#### Description of the task:
Scan the listing below for the word "mapLineCtrl" and copy every line that has it.

┏━━

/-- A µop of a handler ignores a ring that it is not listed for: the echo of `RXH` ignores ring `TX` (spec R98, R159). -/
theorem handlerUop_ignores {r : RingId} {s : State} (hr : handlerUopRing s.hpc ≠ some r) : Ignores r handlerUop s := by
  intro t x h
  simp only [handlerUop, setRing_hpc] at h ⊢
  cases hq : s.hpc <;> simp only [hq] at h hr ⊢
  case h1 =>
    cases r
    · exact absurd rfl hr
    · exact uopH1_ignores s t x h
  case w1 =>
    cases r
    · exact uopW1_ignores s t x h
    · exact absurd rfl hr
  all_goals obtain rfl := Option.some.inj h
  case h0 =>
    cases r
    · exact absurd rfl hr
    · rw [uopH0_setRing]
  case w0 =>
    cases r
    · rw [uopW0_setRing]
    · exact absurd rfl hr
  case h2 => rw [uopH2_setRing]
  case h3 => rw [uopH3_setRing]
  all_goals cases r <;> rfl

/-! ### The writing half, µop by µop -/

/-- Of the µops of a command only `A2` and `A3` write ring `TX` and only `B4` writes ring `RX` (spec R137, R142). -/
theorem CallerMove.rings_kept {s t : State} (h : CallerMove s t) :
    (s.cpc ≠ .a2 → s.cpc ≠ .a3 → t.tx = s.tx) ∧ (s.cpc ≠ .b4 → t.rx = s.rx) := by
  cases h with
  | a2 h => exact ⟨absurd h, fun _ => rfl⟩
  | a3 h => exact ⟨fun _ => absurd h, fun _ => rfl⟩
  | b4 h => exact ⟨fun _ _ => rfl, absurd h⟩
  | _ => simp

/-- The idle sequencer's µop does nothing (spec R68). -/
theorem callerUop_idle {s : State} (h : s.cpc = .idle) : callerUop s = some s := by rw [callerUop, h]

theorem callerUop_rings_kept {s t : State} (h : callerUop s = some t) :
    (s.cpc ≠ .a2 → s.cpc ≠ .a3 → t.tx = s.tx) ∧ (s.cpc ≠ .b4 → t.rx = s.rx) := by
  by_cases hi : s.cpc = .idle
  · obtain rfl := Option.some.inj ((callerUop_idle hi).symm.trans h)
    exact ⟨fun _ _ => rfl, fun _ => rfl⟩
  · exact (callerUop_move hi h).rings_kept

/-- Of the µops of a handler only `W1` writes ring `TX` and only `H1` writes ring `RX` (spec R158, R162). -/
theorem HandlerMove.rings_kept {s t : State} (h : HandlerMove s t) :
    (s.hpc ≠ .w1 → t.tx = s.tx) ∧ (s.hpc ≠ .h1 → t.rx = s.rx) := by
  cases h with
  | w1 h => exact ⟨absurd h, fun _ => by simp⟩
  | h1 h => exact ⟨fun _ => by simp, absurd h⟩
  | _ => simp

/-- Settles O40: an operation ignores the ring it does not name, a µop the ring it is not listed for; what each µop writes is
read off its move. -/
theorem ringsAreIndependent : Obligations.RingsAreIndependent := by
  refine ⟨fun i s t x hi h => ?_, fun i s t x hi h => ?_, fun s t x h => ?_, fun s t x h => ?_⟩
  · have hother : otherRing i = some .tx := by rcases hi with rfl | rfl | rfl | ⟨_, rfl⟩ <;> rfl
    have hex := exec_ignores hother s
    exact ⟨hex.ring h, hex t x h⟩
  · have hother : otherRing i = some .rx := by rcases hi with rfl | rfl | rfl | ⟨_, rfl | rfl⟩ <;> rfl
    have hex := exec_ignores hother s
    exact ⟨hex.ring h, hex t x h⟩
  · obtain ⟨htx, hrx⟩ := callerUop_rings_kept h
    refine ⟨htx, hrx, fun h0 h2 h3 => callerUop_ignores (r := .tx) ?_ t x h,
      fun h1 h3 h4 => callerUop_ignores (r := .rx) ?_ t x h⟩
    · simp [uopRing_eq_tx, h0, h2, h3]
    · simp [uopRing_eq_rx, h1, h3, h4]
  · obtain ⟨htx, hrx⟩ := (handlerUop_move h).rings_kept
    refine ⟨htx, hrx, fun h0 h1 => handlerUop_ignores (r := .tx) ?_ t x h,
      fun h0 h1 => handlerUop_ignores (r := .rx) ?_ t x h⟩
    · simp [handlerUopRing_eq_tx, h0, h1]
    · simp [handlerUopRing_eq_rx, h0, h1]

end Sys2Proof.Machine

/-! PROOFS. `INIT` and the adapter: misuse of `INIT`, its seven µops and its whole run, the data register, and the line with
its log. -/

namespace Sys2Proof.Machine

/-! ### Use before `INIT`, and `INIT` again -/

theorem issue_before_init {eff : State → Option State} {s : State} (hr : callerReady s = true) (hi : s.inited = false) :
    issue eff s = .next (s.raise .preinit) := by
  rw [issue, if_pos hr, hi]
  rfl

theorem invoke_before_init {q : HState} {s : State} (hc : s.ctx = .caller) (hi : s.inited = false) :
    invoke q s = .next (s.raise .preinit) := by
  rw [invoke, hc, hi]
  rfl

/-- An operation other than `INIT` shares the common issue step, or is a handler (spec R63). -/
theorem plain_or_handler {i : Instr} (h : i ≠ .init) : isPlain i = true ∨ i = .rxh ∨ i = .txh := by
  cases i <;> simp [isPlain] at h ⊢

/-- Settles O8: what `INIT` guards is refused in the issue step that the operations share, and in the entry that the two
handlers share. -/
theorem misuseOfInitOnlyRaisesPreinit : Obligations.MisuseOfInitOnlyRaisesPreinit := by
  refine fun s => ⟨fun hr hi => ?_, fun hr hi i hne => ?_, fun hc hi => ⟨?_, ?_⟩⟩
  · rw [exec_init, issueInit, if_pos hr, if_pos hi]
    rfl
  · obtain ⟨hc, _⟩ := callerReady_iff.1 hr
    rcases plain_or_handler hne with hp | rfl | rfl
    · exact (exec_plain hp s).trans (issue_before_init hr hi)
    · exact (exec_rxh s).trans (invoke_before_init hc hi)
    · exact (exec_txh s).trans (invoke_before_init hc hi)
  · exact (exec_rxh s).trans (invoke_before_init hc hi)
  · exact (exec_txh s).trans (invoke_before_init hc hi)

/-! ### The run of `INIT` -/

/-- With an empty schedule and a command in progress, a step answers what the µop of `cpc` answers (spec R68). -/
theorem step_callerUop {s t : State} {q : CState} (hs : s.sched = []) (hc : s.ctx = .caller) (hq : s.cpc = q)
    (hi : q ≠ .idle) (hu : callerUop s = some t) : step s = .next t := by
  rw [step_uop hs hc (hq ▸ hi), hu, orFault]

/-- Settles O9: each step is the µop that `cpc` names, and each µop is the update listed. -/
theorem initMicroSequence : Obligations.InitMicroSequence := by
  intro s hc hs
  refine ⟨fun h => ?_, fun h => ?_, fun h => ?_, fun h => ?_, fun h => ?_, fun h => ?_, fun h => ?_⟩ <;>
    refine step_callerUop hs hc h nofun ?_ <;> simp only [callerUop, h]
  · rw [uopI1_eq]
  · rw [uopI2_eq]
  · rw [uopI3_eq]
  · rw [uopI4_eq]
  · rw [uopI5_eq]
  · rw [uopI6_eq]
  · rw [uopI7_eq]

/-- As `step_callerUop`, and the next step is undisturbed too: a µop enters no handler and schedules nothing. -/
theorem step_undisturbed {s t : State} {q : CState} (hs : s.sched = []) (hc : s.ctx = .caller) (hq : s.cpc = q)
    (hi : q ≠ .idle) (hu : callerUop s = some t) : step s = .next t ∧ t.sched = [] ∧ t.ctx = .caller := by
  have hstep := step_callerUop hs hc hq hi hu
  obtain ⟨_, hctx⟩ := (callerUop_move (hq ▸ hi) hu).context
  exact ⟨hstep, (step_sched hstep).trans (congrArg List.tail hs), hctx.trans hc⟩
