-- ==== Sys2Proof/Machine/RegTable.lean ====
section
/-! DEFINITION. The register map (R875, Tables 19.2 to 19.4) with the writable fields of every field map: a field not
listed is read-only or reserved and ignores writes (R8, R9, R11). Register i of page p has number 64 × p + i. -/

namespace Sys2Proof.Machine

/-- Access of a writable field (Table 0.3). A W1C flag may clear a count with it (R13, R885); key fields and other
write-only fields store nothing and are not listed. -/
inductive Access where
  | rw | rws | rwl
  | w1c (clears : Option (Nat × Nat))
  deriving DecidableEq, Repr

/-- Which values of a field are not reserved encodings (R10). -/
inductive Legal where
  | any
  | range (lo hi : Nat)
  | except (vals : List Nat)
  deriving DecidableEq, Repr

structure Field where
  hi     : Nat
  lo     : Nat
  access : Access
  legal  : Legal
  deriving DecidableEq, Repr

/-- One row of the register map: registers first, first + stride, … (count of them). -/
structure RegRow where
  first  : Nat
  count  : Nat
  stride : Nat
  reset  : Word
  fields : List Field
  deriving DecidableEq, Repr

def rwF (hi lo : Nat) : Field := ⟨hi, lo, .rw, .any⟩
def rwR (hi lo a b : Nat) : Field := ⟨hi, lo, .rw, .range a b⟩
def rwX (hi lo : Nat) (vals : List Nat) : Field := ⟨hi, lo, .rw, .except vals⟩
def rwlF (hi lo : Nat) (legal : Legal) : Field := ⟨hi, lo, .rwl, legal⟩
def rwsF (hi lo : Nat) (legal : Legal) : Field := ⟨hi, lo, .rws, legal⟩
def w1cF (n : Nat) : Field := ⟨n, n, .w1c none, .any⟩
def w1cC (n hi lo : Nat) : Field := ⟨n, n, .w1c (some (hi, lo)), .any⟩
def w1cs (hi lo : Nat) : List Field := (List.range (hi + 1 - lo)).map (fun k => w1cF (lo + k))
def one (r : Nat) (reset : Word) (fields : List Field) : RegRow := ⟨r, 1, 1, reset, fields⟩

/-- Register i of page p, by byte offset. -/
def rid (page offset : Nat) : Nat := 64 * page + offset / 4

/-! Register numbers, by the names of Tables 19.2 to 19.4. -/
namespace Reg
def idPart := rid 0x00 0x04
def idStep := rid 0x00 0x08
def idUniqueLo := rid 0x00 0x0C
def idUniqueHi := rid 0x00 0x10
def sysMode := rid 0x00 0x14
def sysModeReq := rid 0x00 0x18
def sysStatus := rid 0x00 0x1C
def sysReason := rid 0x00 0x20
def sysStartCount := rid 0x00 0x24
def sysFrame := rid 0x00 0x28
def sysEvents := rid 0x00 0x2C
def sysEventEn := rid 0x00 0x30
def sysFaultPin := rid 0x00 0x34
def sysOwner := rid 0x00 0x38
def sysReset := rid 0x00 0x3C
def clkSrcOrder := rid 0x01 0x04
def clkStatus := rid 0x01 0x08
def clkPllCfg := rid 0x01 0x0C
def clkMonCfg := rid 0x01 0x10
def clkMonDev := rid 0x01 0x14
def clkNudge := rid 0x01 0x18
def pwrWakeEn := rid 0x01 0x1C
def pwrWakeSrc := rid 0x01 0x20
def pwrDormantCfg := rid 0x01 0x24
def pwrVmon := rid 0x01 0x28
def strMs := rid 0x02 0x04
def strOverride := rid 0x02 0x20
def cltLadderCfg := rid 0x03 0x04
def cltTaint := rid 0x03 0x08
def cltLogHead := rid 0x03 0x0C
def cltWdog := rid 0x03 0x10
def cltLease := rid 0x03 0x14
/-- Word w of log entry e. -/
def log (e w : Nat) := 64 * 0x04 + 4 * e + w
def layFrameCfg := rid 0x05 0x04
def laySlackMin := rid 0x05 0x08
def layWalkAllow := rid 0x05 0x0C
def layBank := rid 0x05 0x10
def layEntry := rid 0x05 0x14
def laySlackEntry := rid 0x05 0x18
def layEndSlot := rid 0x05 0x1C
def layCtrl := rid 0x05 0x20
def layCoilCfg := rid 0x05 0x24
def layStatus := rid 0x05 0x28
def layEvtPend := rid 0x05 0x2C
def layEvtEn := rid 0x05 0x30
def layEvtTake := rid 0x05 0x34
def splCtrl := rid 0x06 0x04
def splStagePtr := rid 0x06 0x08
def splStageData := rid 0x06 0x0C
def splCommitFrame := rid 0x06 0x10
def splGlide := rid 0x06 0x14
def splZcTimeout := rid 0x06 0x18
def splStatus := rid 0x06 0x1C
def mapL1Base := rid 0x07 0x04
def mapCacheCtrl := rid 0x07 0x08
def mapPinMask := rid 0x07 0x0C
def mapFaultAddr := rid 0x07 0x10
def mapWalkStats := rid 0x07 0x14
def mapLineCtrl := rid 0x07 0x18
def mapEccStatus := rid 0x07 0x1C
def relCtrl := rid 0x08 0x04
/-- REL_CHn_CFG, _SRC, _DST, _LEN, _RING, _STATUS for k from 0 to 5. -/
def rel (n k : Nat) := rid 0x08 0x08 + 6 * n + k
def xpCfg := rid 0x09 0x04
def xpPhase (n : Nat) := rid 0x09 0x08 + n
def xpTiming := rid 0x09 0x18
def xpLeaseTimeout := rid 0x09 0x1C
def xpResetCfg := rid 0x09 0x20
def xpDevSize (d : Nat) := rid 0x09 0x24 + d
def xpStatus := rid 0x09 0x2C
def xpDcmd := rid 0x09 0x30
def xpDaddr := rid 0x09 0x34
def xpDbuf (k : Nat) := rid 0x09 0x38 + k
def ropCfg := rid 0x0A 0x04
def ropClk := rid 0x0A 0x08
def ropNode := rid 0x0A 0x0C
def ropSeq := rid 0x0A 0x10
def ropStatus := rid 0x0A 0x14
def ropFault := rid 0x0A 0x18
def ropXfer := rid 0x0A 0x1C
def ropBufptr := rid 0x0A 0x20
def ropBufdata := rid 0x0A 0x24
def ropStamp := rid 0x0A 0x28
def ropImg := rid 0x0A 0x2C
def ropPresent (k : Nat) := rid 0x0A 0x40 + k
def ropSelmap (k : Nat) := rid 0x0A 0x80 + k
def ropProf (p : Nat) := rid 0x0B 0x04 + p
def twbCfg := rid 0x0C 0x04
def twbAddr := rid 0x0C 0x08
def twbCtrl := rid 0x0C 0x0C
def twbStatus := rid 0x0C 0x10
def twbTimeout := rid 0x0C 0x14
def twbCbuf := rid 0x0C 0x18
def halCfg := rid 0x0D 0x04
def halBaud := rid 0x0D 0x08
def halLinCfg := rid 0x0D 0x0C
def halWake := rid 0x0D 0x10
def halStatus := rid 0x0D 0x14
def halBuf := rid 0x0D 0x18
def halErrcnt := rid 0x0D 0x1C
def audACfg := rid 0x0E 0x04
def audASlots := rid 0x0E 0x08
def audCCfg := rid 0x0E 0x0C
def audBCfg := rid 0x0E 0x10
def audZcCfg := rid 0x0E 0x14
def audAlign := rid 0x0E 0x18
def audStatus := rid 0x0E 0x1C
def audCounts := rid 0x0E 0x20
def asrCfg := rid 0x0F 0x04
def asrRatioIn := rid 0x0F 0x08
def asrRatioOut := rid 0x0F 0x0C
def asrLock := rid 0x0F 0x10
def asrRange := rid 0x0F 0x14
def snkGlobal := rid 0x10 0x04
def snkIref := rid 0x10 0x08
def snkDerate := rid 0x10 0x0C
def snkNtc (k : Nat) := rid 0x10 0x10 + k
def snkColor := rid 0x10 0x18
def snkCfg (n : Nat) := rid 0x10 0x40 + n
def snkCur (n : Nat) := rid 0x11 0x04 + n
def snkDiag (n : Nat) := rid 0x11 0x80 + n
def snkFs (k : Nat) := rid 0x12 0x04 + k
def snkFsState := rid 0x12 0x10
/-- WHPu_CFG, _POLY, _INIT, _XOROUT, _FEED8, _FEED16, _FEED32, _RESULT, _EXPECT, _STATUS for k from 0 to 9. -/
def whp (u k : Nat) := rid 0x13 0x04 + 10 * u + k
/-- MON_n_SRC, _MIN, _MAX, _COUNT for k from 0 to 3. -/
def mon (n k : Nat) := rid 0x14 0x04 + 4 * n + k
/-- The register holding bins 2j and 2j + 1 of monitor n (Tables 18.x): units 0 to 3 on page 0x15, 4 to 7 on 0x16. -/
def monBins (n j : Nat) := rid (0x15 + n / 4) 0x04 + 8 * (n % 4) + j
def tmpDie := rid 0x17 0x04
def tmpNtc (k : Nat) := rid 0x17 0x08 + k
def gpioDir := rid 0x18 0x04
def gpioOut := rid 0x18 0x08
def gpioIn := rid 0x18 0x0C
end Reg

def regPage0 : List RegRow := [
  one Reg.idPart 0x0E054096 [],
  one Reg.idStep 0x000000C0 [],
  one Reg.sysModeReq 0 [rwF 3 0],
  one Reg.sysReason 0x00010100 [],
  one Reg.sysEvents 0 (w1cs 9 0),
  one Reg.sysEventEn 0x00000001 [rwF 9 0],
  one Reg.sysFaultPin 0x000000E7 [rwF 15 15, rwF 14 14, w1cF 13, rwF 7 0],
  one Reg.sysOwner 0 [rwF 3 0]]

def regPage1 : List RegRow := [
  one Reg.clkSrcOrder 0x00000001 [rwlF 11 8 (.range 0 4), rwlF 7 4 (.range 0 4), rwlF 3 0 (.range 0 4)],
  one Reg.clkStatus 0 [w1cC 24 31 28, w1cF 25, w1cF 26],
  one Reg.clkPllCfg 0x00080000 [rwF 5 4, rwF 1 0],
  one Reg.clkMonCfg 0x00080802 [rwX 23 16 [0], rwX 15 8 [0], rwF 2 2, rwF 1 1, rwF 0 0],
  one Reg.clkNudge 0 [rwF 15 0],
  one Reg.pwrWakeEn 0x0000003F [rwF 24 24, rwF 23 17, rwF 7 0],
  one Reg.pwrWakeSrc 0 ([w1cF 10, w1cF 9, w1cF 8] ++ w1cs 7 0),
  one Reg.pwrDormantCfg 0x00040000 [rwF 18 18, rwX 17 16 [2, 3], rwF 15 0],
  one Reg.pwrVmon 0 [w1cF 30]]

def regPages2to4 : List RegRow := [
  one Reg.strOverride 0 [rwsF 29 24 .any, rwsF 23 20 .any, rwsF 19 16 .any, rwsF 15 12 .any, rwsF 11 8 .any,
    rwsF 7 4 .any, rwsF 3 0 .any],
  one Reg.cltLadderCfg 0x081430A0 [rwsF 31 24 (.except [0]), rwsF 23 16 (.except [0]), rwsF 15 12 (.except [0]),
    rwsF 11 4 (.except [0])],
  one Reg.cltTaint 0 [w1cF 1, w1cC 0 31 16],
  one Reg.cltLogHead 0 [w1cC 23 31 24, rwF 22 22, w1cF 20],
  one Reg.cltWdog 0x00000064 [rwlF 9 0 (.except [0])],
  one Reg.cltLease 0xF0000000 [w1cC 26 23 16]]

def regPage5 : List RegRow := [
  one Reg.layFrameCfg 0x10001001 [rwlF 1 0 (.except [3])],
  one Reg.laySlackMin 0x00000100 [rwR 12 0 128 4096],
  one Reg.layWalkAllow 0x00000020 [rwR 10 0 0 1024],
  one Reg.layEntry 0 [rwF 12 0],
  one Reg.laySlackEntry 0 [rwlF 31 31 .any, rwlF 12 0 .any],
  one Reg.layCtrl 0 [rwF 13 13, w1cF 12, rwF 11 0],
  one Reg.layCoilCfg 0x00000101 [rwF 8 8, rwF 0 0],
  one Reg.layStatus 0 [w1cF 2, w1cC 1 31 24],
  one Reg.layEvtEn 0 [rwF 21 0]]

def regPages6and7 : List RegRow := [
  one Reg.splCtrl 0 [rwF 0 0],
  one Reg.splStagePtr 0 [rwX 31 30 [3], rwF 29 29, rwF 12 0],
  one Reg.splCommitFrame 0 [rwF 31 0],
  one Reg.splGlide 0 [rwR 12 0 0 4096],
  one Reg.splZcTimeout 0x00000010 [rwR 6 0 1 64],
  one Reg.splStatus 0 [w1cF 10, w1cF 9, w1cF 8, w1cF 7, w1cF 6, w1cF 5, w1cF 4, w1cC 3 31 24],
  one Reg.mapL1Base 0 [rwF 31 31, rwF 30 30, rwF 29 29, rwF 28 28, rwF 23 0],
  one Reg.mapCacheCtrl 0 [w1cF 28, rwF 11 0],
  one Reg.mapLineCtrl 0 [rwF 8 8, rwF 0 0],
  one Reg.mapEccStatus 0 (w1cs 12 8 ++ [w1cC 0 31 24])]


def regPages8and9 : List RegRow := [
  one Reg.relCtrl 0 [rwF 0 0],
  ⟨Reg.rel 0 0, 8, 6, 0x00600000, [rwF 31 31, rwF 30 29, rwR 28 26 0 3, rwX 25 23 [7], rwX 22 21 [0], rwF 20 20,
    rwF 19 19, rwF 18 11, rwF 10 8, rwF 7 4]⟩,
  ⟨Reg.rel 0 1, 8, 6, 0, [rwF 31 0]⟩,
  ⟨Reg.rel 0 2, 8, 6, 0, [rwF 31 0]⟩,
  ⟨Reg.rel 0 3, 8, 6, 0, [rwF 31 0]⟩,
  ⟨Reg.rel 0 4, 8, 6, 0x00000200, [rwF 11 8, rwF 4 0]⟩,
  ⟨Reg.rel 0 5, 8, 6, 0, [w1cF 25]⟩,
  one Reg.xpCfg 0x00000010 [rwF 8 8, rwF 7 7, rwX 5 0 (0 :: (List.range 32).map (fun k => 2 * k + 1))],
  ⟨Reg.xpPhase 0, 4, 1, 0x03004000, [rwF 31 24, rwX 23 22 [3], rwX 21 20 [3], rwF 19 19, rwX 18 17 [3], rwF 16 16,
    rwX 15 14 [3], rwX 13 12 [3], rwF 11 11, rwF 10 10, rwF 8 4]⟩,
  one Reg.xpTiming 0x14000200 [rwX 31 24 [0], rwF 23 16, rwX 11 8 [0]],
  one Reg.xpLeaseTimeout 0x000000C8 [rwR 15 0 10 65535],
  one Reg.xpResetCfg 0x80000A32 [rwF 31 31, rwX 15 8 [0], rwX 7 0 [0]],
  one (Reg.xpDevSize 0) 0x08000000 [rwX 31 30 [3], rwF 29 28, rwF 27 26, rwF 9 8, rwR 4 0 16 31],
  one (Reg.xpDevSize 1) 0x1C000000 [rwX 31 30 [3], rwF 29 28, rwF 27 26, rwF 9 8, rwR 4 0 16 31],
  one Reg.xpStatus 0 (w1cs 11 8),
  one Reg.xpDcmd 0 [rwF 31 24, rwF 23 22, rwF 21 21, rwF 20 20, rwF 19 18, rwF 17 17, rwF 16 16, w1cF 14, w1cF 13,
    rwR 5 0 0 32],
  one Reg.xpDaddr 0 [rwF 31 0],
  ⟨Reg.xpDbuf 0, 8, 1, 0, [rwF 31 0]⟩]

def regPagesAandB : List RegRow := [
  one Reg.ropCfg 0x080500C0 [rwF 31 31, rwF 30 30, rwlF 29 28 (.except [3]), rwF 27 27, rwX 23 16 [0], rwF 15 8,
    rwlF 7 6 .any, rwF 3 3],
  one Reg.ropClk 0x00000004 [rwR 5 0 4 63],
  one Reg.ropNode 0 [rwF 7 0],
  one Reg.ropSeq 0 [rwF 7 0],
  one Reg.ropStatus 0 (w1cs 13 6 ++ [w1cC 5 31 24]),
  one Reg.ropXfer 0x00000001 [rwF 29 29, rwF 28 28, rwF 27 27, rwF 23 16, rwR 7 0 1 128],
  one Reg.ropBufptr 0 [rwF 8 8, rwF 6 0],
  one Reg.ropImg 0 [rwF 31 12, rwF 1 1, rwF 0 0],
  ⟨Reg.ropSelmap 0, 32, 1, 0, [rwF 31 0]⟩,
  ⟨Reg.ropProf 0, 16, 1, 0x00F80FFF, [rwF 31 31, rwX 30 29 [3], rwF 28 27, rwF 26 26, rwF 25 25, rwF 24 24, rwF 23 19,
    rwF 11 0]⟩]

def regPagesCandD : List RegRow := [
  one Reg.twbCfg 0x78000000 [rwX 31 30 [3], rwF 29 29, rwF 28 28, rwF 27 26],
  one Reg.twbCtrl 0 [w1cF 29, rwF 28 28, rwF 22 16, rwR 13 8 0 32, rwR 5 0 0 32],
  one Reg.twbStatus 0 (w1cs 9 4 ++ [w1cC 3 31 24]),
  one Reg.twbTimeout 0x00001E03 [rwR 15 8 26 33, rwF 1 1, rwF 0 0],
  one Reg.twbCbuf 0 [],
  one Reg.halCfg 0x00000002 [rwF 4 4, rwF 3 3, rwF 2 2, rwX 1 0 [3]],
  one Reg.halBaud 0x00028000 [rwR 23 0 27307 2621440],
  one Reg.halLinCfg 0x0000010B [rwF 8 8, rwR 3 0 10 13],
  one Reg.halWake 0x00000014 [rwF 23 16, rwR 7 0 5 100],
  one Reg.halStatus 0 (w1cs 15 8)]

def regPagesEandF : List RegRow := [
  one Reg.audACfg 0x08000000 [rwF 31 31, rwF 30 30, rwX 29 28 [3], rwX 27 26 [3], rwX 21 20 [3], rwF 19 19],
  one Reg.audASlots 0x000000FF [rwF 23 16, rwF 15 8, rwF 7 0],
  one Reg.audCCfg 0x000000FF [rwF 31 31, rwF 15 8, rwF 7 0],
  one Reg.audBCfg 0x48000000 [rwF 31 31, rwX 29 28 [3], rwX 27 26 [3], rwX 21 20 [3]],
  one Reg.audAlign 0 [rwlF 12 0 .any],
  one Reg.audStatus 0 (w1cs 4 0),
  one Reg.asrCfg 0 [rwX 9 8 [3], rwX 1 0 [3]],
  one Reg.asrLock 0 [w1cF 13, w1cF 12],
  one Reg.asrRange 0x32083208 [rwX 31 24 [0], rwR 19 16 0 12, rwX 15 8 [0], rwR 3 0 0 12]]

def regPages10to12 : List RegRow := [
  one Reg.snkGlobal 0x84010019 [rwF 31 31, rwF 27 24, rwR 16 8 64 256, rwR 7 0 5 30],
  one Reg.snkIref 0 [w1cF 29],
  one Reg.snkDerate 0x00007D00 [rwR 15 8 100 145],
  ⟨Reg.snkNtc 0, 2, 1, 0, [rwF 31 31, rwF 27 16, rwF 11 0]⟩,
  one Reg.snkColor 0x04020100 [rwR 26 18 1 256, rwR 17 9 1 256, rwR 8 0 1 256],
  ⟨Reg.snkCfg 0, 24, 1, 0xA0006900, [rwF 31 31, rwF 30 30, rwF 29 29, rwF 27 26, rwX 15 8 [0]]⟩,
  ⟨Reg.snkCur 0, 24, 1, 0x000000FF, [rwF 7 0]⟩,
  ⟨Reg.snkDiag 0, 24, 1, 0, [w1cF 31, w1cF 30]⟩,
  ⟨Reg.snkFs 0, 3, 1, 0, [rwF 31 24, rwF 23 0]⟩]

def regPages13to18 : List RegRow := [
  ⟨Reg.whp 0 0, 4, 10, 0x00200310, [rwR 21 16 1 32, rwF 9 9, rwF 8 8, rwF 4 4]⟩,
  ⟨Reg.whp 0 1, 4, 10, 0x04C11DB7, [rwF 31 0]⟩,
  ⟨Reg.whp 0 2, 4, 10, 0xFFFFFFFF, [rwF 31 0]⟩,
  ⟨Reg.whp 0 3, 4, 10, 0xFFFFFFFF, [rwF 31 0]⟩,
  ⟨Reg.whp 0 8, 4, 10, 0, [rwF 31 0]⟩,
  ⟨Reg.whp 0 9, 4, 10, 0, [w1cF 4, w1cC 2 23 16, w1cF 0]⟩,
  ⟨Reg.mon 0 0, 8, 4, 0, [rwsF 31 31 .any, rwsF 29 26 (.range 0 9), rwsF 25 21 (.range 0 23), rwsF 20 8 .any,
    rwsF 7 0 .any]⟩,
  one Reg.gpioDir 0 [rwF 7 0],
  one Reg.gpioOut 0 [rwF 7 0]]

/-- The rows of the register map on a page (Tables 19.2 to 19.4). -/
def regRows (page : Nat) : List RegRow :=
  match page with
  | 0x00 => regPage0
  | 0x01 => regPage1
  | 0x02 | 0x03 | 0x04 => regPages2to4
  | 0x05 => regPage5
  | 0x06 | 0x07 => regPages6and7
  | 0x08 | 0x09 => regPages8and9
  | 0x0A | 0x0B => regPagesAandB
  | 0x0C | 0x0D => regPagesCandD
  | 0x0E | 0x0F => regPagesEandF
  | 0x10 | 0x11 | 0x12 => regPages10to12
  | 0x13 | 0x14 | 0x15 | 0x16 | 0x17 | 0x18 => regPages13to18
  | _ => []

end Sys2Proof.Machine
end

┗━━

#### Solution to this exercise:
def mapLineCtrl := rid 0x07 0x18
  one Reg.mapLineCtrl 0 [rwF 8 8, rwF 0 0],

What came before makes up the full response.